The new approaches to Knowledge Management require new approaches in the world of organizational directing and in the education system. The industrial economy and print-based learning has been replaced by internet-based learning and economy. Nevertheless, the evaluation system (namely, tests) and work selection in schools and universities are still based on outdated principles originating in the 19th Century. We must develop a new evaluation system that can allow us to review our workers/students/pupils' merits in the new skills required in our age of internet. The old skills that include obedience, memorization and practice must make way in favor of criticality, teamwork, constant learning and sharing.

The report presented by The Council of Competitiveness, an association of CEOs of hi-tech companies the scale of Intel, has called for Obama to improve the American science and technology studies program. This was criticized by Bade that argues that not science and technology, rather new business models and new business processes that will apply these technologies will provide the US a competitive advantage. Implementation, distribution, marketing is the most important.

Furthermore, in the flat-tailed age of Web 2.0 globalization, scientific technological innovation is expected to come from closed facilities such as universities and command centers that have no access to collective intelligence resources both on a micro level (the organization as a whole rather than only the "professional" researchers) and a macro level (the entire world). Collective intelligence resources are vital in terms of the total weight, network effect and the sensors of other cultures and markets.
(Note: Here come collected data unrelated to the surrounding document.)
/-- Whether an entry accesses global memory, and whether it accesses anything else. -/
def EntryK.spaces (k : EntryK) : Bool × Bool :=
  let g := fun (ea : Word) => decide (fld ea 56 8 = 0)
  let of := fun (eas : List Word) => (eas.any g, eas.any fun ea => !g ea)
  match k with
  | .store bs _ _ => of (bs.map fun p => BitVec.ofNat 64 p.1)
  | .amo _ _ ea _ _ _ => of [ea]
  | .cas _ ea _ _ _ _ => of [ea]
  | .vamo _ _ _ lanes _ _ => of (lanes.map (·.2.1))
  | .famo _ ea _ _ => of [ea]
  | _ => (false, true)

/-- Whether an entry is performed behind the accesses to global memory that its release has left to the L2 homes: an engine command;
a load behind an atomic. -/
def EntryK.isCmd : EntryK → Bool
  | .cmd _ => true
  | .load _ _ _ _ => true
  | _ => false

/-- Whether an entry writes registers of its context as it is performed (R205, R207). -/
def EntryK.returns : EntryK → Bool
  | .amo _ _ _ _ d _ => d != 0
  | .cas _ _ _ _ d _ => d != 0
  | .vamo _ _ ret _ _ _ => ret
  | .load _ _ _ _ => true
  | _ => false

/-- Whether an entry leaves its context only once every access before it is visible: a release fence, `bar.arr`, `prel`, `tlbir`
(R212, R215, R225, R326, R380). -/
def State.orders (s : State) : EntryK → Bool
  | .fence => true
  | .barArr _ _ => true
  | .prel _ => true
  | .cmd id => (s.cmd? id).any fun x => match x.k with
    | .tlbir _ _ _ => true
    | _ => false
  | _ => false

/-- Whether an entry is a migration: they leave their contexts together, when every core has had its turn, so that the submissions of a
cycle are decided in ascending CTXID (R386). -/
def State.isMig (s : State) : EntryK → Bool
  | .cmd id => (s.cmd? id).any fun x => match x.k with
    | .mig _ _ _ _ => true
    | _ => false
  | _ => false

/-- Whether a `famo` of context c is on its way to global memory (R209). -/
def State.famoOut (s : State) (c : Nat) : Bool :=
  s.agenda.any fun a => a.ev = .famoArrival && a.due.ctx = c && decide (a.due.nats.getD 3 (2 ^ 52) < 2 ^ 52)

/-- Whether every access that context c has made before is visible to all: none is on its way to another module or, as a `famo`, to
global memory, and none was performed at an L2 home in this cycle; what touched the scratchpad alone is, from its release on (R326). -/
def State.visible (s : State) (c : Nat) : Bool :=
  !s.farPending c && !s.famoOut c && decide ((s.ctx c).homeAt ≠ some s.now)

/-- Whether an atomic of context c acts on a barrier object to which a store of the context is on its way to the barrier unit: it acts
on what that store leaves (R125, R205, R214). -/
def State.behindUnit (s : State) (c : Nat) (k : EntryK) : Bool :=
  let eas : List Word := match k with
    | .amo _ _ ea _ _ _ => [ea]
    | .cas _ ea _ _ _ _ => [ea]
    | .vamo _ _ _ lanes _ _ => lanes.map (·.2.1)
    | .famo _ ea _ _ => [ea]
    | _ => []
  let objs := eas.filterMap fun ea => match spaceOf ea with
    | .localSp a => some (barObj a)
    | _ => none
  (s.cluster (clOf c)).barq.any fun r => r.ctx = c && objs.contains r.addr && match r.op with
    | .store _ => true
    | _ => false

/-- Whether a released entry of context c can be performed only in a later cycle, whatever is queued: it is ordered behind an access that
is not visible yet, or acts behind a store that the barrier unit has not applied (R205, R212, R326). -/
def State.delayed (s : State) (c : Nat) (k : EntryK) : Bool := (s.orders k && !s.visible c) || s.behindUnit c k

/-- A released entry of context c left to be performed; the place of its results is kept (R88). -/
def State.leave (s : State) (c cyc : Nat) (e : Entry) : State :=
  let s := { s with l2q := s.l2q ++ [{ ctx := c, at_ := cyc, entry := e }] }
  if e.k.returns then s.modCtx c fun x => { x with pend := x.pend ++ [Pending.await e.ord] } else s

/-- An entry of a release of context c in its turn, and what has gone before it: nothing left for the L2 homes, accesses to global
memory alone, or something behind which every later entry waits. An access to global memory is performed at its home later in
the cycle (R316); so is an engine command behind one, and everything behind that or behind an access that is not global alone. An
entry that is ordered behind an access to global memory or to another module waits until that is visible, and everything behind it
waits with it (R212, R326). -/
def State.enter (c cyc : Nat) (acc : Nat × State) (e : Entry) : Nat × State :=
  let g := e.k.spaces
  let queue := fun (n : Nat) => (n, acc.2.leave c cyc e)
  if acc.1 = 2 ∨ (g.1 ∧ g.2) ∨ (acc.1 = 1 ∧ (e.k.isCmd || acc.2.orders e.k) = true) ∨ acc.2.delayed c e.k = true ∨ acc.2.isMig e.k = true then
    queue 2
  else if g.1 then queue 1
  else (acc.1, acc.2.performNow c cyc e)
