/-- The class whose opcode map holds an instruction; none for the no-operation and the literal word, which
stand in every slot (R75), and for an event. -/
def Instr.cls : Instr → Option SlotClass
  | .nop => none
  | .literal _ => none
  | .add _ _ _ _ => some .scalar
  | .sub _ _ _ _ => some .scalar
  | .min _ _ _ _ => some .scalar
  | .max _ _ _ _ => some .scalar
  | .minn _ _ _ _ => some .scalar
  | .maxn _ _ _ _ => some .scalar
  | .and _ _ _ _ => some .scalar
  | .or _ _ _ _ => some .scalar
  | .xor _ _ _ _ => some .scalar
  | .andn _ _ _ _ => some .scalar
  | .shl _ _ _ _ => some .scalar
  | .shr _ _ _ _ => some .scalar
  | .sra _ _ _ _ => some .scalar
  | .rot _ _ _ _ => some .scalar
  | .mov _ _ => some .scalar
  | .clz _ _ => some .scalar
  | .ctz _ _ => some .scalar
  | .popc _ _ => some .scalar
  | .bswap16 _ _ => some .scalar
  | .bswap32 _ _ => some .scalar
  | .bswap64 _ _ => some .scalar
  | .sext8 _ _ => some .scalar
  | .sext16 _ _ => some .scalar
  | .sext32 _ _ => some .scalar
  | .zext8 _ _ => some .scalar
  | .zext16 _ _ => some .scalar
  | .zext32 _ _ => some .scalar
  | .mul _ _ _ _ => some .scalar
  | .mulh _ _ _ _ => some .scalar
  | .mulhn _ _ _ _ => some .scalar
  | .div _ _ _ _ => some .scalar
  | .divn _ _ _ _ => some .scalar
  | .rem _ _ _ _ => some .scalar
  | .remn _ _ _ _ => some .scalar
  | .scmp _ _ _ _ _ => some .scalar
  | .sel _ _ _ _ _ => some .scalar
  | .addi _ _ _ => some .scalar
  | .andi _ _ _ => some .scalar
  | .ori _ _ _ => some .scalar
  | .xori _ _ _ => some .scalar
  | .shli _ _ _ => some .scalar
  | .shri _ _ _ => some .scalar
  | .srai _ _ _ => some .scalar
  | .movl _ _ => some .scalar
  | .br _ => some .scalar
  | .bcc _ _ _ => some .scalar
  | .jmp _ => some .scalar
  | .call _ => some .scalar
  | .jr _ _ => some .scalar
  | .ret _ => some .scalar
  | .loop _ _ => some .scalar
  | .lstep _ _ _ => some .scalar
  | .yield => some .scalar
  | .halt => some .scalar
  | .ckpt => some .scalar
  | .safe => some .scalar
  | .trap _ _ => some .scalar
  | .cnext _ => some .scalar
  | .csrr _ _ => some .scalar
  | .csrw _ _ _ => some .scalar
  | .ewr _ _ => some .scalar
  | .erd _ _ => some .scalar
  | .mxgo _ _ => some .scalar
  | .mxsgo _ _ => some .scalar
  | .epgo _ => some .scalar
  | .pwait _ _ _ => some .scalar
  | .prel _ => some .scalar
  | .pstat _ _ => some .scalar
  | .rte => some .scalar
  | .sysr _ _ => some .scalar
  | .sysw _ _ _ => some .scalar
  | .tlbir _ _ _ => some .scalar
  | .ctxsave _ _ _ => some .scalar
  | .ctxres _ _ => some .scalar
  | .ctxresImg _ _ _ => some .scalar
  | .ctxresLd _ _ _ => some .scalar
  | .ctxkill _ _ => some .scalar
  | .vaddI _ _ _ _ _ => some .vector
  | .vsubI _ _ _ _ _ => some .vector
  | .vmulI _ _ _ _ _ => some .vector
  | .vmulh _ _ _ _ _ => some .vector
  | .vmulhn _ _ _ _ _ => some .vector
  | .vminI _ _ _ _ _ => some .vector
  | .vmaxI _ _ _ _ _ => some .vector
  | .vminn _ _ _ _ _ => some .vector
  | .vmaxn _ _ _ _ _ => some .vector
  | .vadds _ _ _ _ _ => some .vector
  | .vaddsn _ _ _ _ _ => some .vector
  | .vsubs _ _ _ _ _ => some .vector
  | .vsubsn _ _ _ _ _ => some .vector
  | .vabsI _ _ _ _ => some .vector
  | .vnegI _ _ _ _ => some .vector
  | .vidx _ _ _ => some .vector
  | .vaddF _ _ _ _ _ => some .vector
  | .vsubF _ _ _ _ _ => some .vector
  | .vmulF _ _ _ _ _ => some .vector
  | .vminF _ _ _ _ _ => some .vector
  | .vmaxF _ _ _ _ _ => some .vector
  | .vabsF _ _ _ _ => some .vector
  | .vnegF _ _ _ _ => some .vector
  | .vfma _ _ _ _ _ _ _ => some .vector
  | .vfms _ _ _ _ _ _ _ => some .vector
  | .vfnma _ _ _ _ _ _ _ => some .vector
  | .vand _ _ _ _ _ => some .vector
  | .vor _ _ _ _ _ => some .vector
  | .vxor _ _ _ _ _ => some .vector
  | .vandn _ _ _ _ _ => some .vector
  | .vnot _ _ _ _ => some .vector
  | .vshl _ _ _ _ _ => some .vector
  | .vshr _ _ _ _ _ => some .vector
  | .vsra _ _ _ _ _ => some .vector
  | .vsel _ _ _ _ _ => some .vector
  | .vcmp _ _ _ _ _ _ => some .vector
  | .vcmpn _ _ _ _ _ _ => some .vector
  | .vfcmp _ _ _ _ _ _ => some .vector
  | .vfcmpSig _ _ _ _ _ _ => some .vector
  | .vclass _ _ _ _ _ _ _ => some .vector
  | .pand _ _ _ => some .vector
  | .por _ _ _ => some .vector
  | .pxor _ _ _ => some .vector
  | .pandn _ _ _ => some .vector
  | .pnot _ _ => some .vector
  | .psel _ _ _ _ => some .vector
  | .pfirst _ _ => some .vector
  | .vbcst _ _ _ _ => some .vector
  | .vins _ _ _ _ _ => some .vector
  | .vext _ _ _ _ _ => some .vector
  | .vextn _ _ _ _ _ => some .vector
  | .vxc _ _ _ _ _ => some .vector
  | .vaddVsI _ _ _ _ _ => some .vector
  | .vsubVsI _ _ _ _ _ => some .vector
  | .vrsubVsI _ _ _ _ _ => some .vector
  | .vmulVsI _ _ _ _ _ => some .vector
  | .vminVsI _ _ _ _ _ => some .vector
  | .vmaxVsI _ _ _ _ _ => some .vector
  | .vminnVs _ _ _ _ _ => some .vector
  | .vmaxnVs _ _ _ _ _ => some .vector
  | .vandVs _ _ _ _ _ => some .vector
  | .vorVs _ _ _ _ _ => some .vector
  | .vxorVs _ _ _ _ _ => some .vector
  | .vshlVs _ _ _ _ _ => some .vector
  | .vshrVs _ _ _ _ _ => some .vector
  | .vsraVs _ _ _ _ _ => some .vector
  | .vaddVsF _ _ _ _ _ => some .vector
  | .vsubVsF _ _ _ _ _ => some .vector
  | .vrsubVsF _ _ _ _ _ => some .vector
  | .vmulVsF _ _ _ _ _ => some .vector
  | .vminVsF _ _ _ _ _ => some .vector
  | .vmaxVsF _ _ _ _ _ => some .vector
  | .vperm _ _ _ _ _ => some .vector
  | .vrot _ _ _ _ _ => some .vector
  | .vzipLo _ _ _ _ _ => some .vector
  | .vzipHi _ _ _ _ _ => some .vector
  | .vunzipEv _ _ _ _ _ => some .vector
  | .vunzipOd _ _ _ _ _ => some .vector
  | .vslideDn _ _ _ _ _ => some .vector
  | .vslideUp _ _ _ _ _ => some .vector
  | .vcmpr _ _ _ _ => some .vector
  | .vexpd _ _ _ _ => some .vector
  | .vredAddI _ _ _ _ _ => some .vector
  | .vredMin _ _ _ _ _ => some .vector
  | .vredMax _ _ _ _ _ => some .vector
  | .vredMinn _ _ _ _ _ => some .vector
  | .vredMaxn _ _ _ _ _ => some .vector
  | .vredAnd _ _ _ _ _ => some .vector
  | .vredOr _ _ _ _ _ => some .vector
  | .vredXor _ _ _ _ _ => some .vector
  | .vredAddF _ _ _ _ _ => some .vector
  | .vredMinF _ _ _ _ _ => some .vector
  | .vredMaxF _ _ _ _ _ => some .vector
  | .vredCnt _ _ _ => some .vector
  | .vscanAddI _ _ _ _ _ => some .vector
  | .vscanMin _ _ _ _ _ => some .vector
  | .vscanMax _ _ _ _ _ => some .vector
  | .vscanMinn _ _ _ _ _ => some .vector
  | .vscanMaxn _ _ _ _ _ => some .vector
  | .vscanAddF _ _ _ _ _ => some .vector
  | .vscanMinF _ _ _ _ _ => some .vector
  | .vscanMaxF _ _ _ _ _ => some .vector
  | .vcvt _ _ _ _ _ _ => some .vector
  | .vnarrow _ _ _ _ _ _ _ => some .vector
  | .vwiden _ _ _ _ _ => some .vector
  | .fexp2 _ _ _ _ => some .xclass
  | .flog2 _ _ _ _ => some .xclass
  | .fexp _ _ _ _ => some .xclass
  | .flog _ _ _ _ => some .xclass
  | .frcp _ _ _ _ => some .xclass
  | .frsqrt _ _ _ _ => some .xclass
  | .fsqrt _ _ _ _ => some .xclass
  | .ftanh _ _ _ _ => some .xclass
  | .fsig _ _ _ _ => some .xclass
  | .fdiv _ _ _ _ _ => some .xclass
  | .qrgen _ _ _ _ _ _ => some .xclass
  | .qrload _ _ _ => some .xclass
  | .qrsave _ _ _ => some .xclass
  | .qrscr _ _ _ => some .xclass
  | .qrscrId _ _ => some .xclass
  | .hist _ _ _ => some .xclass
  | .histRd _ => some .xclass
  | .histRdx _ => some .xclass
  | .hclr _ => some .xclass
  | .qscale _ _ _ => some .xclass
  | .qpack _ _ _ _ _ _ => some .xclass
  | .ldI64 _ _ _ => some .memory
  | .ldI32 _ _ _ => some .memory
  | .ldN32 _ _ _ => some .memory
  | .ldI16 _ _ _ => some .memory
  | .ldN16 _ _ _ => some .memory
  | .ldI8 _ _ _ => some .memory
  | .ldN8 _ _ _ => some .memory
  | .st64 _ _ _ => some .memory
  | .st32 _ _ _ => some .memory
  | .st16 _ _ _ => some .memory
  | .st8 _ _ _ => some .memory
  | .vld _ _ _ _ => some .memory
  | .vst _ _ _ _ => some .memory
  | .vlds _ _ _ _ _ => some .memory
  | .vgath _ _ _ _ _ _ _ => some .memory
  | .vscat _ _ _ _ _ _ _ => some .memory
  | .vlddLo _ _ _ _ => some .memory
  | .vlddHi _ _ _ _ => some .memory
  | .vstd _ _ _ _ _ => some .memory
  | .ldblk _ _ _ _ => some .memory
  | .ldblkQ _ _ => some .memory
  | .ldblkRel _ => some .memory
  | .lock _ _ => some .memory
  | .unlock _ => some .memory
  | .amo _ _ _ _ _ _ _ => some .memory
  | .cas _ _ _ _ _ _ _ => some .memory
  | .famo _ _ _ _ => some .memory
  | .vamo _ _ _ _ _ _ _ => some .memory
  | .fence _ _ => some .memory
  | .barArr _ _ => some .memory
  | .barWait _ _ _ => some .memory
  | .barExp _ _ => some .memory
  | .barTry _ _ => some .memory
  | .evpop _ => some .memory
  | .evpeek _ => some .memory
  | .bclose _ => some .memory
  | .bwait _ _ => some .memory
  | .pool _ _ _ _ _ _ _ => some .memory
  | .upd _ _ _ _ _ => some .memory
  | .msend _ _ _ => some .memory
  | .rpost _ _ _ _ => some .memory
  | .rprobe _ _ => some .memory
  | .rcancel _ _ => some .memory
  | .a2a _ _ _ _ _ _ _ => some .memory
  | .gsub _ _ _ => some .memory
  | .registerWrite => none
  | .copyStart => none
  | .resultArrival => none
  | .lineArrival => none
  | .remoteGranuleArrival => none
  | .raceCheckAnswer => none
  | .cardPrefetch => none
  | .watchdogExpiry => none
  | .waitBoundExpiry => none
  | .deferredTrap => none
  | .contextDone => none
  | .dieCompletion => none
  | .windowWriteAccept => none
  | .windowWriteLand => none
  | .batchSummary => none
  | .barrierUnitApply => none
  | .famoArrival => none
  | .fillComplete => none
  | .fillFail => none
  | .prelHoldApply => none
  | .eventRecordArrival => none
  | .matrixOperationStart => none
  | .matrixFeedEnd => none
  | .matrixResult => none
  | .matrixStreamFault => none
  | .lookupDispatch => none
  | .depotGather => none
  | .heatSketchDecay => none
  | .sidingPartial => none
  | .mergePartialArrival => none
  | .promotionEviction => none
  | .promotionPublish => none
  | .updateDispatch => none
  | .turntableRowUpdate => none
  | .messageHeaderArrival => none
  | .postArrival => none
  | .cancelArrival => none
  | .postTimeout => none
  | .headerLifetimeExpiry => none
  | .pullComplete => none
  | .marshalDispatch => none
  | .ownerPartialArrival => none
  | .roundDeadline => none
  | .uncorrectableLinkError => none
  | .uecTransportFailure => none
  | .invalidationDrainComplete => none
  | .migrationSubmit => none
  | .migrationGranuleCopy => none
  | .migrationSwitch => none
  | .preemptRequest => none
  | .trapOverflowClear => none
  | .queueDoorbell => none
  | .schedulingStep => none
  | .clusterSave => none
  | .gangReady => none
  | .gangLimitExpiry => none
  | .gangGo => none
  | .gangStart => none
  | .gangAbandon => none
  | .repairDrain => none
  | .repairReload => none
  | .repairRetire => none
  | .repairReturn => none
  | .unitOffline => none
  | .guestCompletion => none
  | .guestCompletionTimeout => none
  | .atsTranslationRequest => none
  | .guestCacheRequest => none
  | .guestInvalidationCompletion => none
  | .guestInvalidationTimeout => none
  | .guestQuiesceTimeout => none
  | .hostAccess => none
  | .coldReset => none
  | .warmReset => none
  | .attestationRequest => none
  | .powerCapSet => none
  | .luvexWatchdogExpiry => none
  | .thermalTrip => none
  | .translationWalkComplete => none
  | .batchSummaryBoundExpiry => none
  | .linkRetry => none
Furthermore, in the flat world in which India and china produce ten times more engineers and programmers than the US and 1,000 times the amount produced by Israel, neither of the latter have a competitive edge due to programming or engineering skills. However, they might have an advantage in the field of design, UX psychology and the religious approach to fetishes and iPhone-shaped totems. An American researcher would also not understand the needs of an Indian fisherman that needs micro-technology (cellular organizational computerization for a Bangladeshi fisherman) and micro-finances.

Engineering and programing are still directed according to the production line method. This method's limitations are evident in the following cases:

  • Negotiation
  • Writing an article
  • Developing a product
  • Solving a customer's problem

In each of these cases one must shift from handling tacit knowledge to addressing the tacit interaction and collaboration. This requires jazz-like improv, not concert-like stiffness.

During the Web 1.0 era, organizational computerization systems have mainly developed transaction tools. In the ago of Web 2.0, the emphasis has shifted to collaboration tools. 70% of new jobs in the US require collaboration and interaction skills. Examples of this emphasis on collaboration management include Google's chaos and rotation method, Scrum's software development, SocialText's content development and ActionBase's hybrid development.